* [ASSIGNMENT] In the listing below, find the line with "to DRAM. -/" and the line with "line (R248). -/". Repeat those two lines and all lines between them exactly.

_ _ _

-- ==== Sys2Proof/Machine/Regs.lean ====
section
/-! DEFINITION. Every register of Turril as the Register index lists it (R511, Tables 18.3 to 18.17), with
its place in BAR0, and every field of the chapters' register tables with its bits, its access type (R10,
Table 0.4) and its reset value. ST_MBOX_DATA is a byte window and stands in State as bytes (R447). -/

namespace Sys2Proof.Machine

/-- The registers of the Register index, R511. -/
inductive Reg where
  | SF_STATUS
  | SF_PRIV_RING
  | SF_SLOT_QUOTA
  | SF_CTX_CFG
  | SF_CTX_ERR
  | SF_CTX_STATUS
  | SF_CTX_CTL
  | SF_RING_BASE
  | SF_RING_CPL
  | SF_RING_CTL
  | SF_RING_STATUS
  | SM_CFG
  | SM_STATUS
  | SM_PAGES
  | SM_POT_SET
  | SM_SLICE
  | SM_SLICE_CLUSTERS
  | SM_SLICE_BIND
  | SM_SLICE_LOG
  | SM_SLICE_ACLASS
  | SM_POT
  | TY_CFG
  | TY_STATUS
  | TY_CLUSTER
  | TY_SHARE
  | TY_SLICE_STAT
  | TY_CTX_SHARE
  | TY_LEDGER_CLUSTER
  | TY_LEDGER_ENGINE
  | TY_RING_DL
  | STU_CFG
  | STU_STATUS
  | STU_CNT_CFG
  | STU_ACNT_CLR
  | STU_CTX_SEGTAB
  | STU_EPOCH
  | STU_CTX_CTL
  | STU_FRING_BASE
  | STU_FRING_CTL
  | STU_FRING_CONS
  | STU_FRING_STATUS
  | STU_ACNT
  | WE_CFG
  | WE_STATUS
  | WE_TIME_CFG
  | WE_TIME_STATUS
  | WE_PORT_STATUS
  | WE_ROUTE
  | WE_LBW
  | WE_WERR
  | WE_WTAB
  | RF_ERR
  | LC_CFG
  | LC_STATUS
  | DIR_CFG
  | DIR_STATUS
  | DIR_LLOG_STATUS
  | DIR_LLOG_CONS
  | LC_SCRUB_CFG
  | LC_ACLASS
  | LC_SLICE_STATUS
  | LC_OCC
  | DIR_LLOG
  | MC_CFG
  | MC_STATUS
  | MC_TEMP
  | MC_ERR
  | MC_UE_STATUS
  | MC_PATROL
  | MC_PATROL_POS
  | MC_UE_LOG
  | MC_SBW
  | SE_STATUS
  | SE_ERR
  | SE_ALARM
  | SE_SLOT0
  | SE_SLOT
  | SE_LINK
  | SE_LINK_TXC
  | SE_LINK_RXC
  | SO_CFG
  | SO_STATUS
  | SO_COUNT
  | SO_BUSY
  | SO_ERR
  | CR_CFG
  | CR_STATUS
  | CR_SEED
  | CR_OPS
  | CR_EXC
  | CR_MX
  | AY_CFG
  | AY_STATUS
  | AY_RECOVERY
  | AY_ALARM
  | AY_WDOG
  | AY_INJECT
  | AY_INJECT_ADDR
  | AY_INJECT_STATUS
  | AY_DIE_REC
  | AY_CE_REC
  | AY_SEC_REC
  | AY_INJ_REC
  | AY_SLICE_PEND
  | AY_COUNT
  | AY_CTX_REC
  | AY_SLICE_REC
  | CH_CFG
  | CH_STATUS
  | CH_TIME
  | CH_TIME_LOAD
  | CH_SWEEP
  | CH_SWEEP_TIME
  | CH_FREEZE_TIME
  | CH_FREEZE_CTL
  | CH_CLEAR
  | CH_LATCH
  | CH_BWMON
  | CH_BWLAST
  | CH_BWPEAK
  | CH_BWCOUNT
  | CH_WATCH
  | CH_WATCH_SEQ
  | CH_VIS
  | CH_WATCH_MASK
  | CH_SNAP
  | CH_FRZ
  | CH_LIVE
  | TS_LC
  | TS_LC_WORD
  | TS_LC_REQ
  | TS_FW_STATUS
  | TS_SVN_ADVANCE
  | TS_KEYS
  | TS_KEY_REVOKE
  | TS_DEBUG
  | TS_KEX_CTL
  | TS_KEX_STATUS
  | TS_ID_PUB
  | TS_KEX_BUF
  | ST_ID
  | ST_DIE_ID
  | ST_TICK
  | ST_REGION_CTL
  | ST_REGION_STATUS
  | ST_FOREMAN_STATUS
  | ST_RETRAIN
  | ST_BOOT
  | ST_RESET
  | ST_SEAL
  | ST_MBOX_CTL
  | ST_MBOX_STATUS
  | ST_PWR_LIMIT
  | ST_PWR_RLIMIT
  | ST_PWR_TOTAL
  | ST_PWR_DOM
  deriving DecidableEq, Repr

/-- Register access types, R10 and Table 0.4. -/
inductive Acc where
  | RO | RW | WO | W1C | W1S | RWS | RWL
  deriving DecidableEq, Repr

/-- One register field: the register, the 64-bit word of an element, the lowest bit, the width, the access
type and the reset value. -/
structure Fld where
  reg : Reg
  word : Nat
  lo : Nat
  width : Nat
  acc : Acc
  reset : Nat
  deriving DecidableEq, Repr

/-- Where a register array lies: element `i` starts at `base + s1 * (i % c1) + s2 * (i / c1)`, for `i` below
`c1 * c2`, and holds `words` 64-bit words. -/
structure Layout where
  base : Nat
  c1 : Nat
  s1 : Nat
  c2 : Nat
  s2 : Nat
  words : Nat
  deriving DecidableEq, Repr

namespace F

_ _ _

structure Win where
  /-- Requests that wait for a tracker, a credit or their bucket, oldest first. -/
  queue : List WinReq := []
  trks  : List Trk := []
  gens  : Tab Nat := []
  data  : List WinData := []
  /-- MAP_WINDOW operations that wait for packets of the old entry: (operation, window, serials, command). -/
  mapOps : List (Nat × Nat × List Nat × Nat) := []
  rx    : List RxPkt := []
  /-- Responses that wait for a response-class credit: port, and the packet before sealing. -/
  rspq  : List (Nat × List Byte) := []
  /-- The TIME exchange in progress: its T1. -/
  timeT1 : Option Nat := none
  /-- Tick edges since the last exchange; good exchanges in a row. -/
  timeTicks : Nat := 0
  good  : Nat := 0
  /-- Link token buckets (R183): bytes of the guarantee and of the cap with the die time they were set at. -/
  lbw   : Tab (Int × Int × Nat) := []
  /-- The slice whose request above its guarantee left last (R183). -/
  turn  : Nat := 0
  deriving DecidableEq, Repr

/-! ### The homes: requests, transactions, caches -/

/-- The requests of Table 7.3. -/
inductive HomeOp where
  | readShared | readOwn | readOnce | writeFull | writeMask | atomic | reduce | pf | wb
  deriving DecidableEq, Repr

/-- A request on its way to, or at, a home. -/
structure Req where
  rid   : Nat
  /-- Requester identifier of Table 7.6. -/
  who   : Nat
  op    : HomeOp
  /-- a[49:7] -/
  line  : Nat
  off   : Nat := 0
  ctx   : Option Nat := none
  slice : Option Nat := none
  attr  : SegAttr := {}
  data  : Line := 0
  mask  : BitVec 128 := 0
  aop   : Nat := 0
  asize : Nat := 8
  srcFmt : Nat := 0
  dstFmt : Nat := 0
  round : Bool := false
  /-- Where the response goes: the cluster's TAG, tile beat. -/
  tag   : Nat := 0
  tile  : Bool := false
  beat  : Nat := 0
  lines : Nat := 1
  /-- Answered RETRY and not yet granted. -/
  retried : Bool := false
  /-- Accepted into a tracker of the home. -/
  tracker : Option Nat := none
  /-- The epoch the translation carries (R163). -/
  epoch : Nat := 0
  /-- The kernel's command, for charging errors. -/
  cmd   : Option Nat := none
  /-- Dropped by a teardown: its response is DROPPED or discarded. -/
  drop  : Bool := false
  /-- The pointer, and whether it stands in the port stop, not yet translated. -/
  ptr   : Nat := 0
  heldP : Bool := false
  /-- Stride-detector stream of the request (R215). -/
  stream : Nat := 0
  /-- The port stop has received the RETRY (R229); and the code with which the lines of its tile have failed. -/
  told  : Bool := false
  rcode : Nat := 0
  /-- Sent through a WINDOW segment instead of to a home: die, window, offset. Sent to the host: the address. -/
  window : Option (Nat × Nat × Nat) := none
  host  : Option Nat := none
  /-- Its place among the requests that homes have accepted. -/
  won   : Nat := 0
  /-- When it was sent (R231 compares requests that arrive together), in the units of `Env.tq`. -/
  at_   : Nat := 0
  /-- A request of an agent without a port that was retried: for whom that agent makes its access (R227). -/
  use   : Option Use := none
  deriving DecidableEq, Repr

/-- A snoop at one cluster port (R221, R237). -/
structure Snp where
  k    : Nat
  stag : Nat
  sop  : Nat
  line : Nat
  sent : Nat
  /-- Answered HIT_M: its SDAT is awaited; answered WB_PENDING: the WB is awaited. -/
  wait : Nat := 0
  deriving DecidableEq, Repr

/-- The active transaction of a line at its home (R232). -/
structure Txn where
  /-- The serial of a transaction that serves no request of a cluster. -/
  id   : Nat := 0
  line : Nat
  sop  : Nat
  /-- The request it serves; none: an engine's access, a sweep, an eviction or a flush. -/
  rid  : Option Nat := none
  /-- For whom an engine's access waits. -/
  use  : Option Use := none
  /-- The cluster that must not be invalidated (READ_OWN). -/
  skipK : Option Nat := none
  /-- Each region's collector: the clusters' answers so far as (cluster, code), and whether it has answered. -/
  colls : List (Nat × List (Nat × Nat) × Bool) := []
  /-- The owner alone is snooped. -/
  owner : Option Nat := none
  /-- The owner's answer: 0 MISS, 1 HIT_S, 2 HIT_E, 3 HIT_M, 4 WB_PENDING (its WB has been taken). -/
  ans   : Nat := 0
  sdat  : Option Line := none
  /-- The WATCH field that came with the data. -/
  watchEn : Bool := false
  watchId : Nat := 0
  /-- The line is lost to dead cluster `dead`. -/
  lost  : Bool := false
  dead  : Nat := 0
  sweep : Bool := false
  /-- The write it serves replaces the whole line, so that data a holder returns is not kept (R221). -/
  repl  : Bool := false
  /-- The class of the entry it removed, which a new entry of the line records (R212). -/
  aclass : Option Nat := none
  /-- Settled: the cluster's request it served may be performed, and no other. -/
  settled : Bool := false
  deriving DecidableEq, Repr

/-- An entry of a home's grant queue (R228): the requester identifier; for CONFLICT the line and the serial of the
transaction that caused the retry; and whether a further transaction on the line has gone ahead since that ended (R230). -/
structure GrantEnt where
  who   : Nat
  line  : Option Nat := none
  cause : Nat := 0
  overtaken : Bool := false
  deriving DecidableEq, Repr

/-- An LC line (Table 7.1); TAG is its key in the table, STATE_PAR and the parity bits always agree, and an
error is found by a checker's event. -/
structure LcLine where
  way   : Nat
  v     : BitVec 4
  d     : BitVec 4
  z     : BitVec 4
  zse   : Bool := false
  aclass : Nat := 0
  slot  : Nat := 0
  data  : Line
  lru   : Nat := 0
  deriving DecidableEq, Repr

_ _ _

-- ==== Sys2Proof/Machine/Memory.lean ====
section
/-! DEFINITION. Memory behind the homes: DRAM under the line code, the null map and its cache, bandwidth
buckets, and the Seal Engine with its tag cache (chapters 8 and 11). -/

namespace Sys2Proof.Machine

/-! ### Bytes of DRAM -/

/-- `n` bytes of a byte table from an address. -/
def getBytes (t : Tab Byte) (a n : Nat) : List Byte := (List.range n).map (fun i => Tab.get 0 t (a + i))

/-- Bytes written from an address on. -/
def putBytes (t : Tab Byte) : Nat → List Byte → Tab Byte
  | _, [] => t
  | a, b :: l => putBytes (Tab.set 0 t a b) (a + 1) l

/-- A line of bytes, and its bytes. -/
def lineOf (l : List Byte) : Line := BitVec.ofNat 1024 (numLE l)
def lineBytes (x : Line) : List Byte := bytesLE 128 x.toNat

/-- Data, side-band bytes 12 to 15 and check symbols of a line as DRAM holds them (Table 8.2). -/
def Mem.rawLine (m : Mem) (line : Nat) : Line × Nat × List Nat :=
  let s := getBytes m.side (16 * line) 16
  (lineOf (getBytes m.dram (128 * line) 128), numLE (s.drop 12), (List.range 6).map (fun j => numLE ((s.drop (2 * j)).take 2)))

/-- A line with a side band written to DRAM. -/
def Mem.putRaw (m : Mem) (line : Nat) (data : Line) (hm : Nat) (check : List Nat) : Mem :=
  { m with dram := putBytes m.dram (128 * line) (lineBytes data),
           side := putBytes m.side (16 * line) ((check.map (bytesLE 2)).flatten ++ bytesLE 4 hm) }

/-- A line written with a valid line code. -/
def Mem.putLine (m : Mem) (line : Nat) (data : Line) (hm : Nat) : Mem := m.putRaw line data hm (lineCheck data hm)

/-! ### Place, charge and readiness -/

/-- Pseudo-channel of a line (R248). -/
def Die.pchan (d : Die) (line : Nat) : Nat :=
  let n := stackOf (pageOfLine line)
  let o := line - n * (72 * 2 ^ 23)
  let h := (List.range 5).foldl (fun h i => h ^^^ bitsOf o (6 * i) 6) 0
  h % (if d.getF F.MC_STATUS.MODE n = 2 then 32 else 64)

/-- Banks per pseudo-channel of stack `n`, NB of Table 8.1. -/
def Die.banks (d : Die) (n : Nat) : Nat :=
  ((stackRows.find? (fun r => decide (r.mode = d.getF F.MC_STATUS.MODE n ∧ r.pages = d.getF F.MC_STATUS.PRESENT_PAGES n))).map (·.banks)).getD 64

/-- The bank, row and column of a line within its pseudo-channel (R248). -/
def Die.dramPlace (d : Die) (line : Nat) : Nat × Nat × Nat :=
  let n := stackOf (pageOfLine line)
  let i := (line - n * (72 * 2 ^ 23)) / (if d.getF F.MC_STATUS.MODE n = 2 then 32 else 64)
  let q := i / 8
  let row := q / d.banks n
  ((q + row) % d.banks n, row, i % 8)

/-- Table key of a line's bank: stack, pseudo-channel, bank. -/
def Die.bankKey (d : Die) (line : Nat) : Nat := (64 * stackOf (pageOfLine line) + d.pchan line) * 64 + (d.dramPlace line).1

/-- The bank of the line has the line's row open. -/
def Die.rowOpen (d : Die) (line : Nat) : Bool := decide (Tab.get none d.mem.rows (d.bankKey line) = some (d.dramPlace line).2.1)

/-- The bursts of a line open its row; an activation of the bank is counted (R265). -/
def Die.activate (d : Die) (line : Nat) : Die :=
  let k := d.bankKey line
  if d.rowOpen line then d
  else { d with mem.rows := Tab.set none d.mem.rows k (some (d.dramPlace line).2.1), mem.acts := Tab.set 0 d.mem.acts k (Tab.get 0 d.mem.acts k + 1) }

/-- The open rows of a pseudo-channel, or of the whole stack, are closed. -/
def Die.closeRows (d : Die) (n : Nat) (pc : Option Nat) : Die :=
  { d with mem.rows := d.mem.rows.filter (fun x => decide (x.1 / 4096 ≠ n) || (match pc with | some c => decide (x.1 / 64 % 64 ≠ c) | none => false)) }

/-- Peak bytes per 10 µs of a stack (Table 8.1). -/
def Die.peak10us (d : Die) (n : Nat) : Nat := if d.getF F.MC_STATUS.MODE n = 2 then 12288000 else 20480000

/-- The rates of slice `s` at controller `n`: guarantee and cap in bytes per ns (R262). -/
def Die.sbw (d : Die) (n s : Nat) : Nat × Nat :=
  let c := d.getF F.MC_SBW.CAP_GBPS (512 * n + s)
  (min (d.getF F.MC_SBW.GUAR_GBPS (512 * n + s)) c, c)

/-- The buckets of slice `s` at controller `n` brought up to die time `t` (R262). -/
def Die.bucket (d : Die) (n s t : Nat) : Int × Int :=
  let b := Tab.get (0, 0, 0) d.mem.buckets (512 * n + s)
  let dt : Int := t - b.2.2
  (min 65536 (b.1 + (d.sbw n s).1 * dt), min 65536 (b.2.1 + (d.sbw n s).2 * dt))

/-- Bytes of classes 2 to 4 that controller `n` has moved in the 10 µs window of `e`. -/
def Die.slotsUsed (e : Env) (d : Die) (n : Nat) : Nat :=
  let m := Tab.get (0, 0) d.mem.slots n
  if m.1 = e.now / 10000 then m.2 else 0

_ _ _

* [RESULT BELOW]
/-- A line with a side band written to DRAM. -/
def Mem.putRaw (m : Mem) (line : Nat) (data : Line) (hm : Nat) (check : List Nat) : Mem :=
  { m with dram := putBytes m.dram (128 * line) (lineBytes data),
           side := putBytes m.side (16 * line) ((check.map (bytesLE 2)).flatten ++ bytesLE 4 hm) }

/-- A line written with a valid line code. -/
def Mem.putLine (m : Mem) (line : Nat) (data : Line) (hm : Nat) : Mem := m.putRaw line data hm (lineCheck data hm)

/-! ### Place, charge and readiness -/

/-- Pseudo-channel of a line (R248). -/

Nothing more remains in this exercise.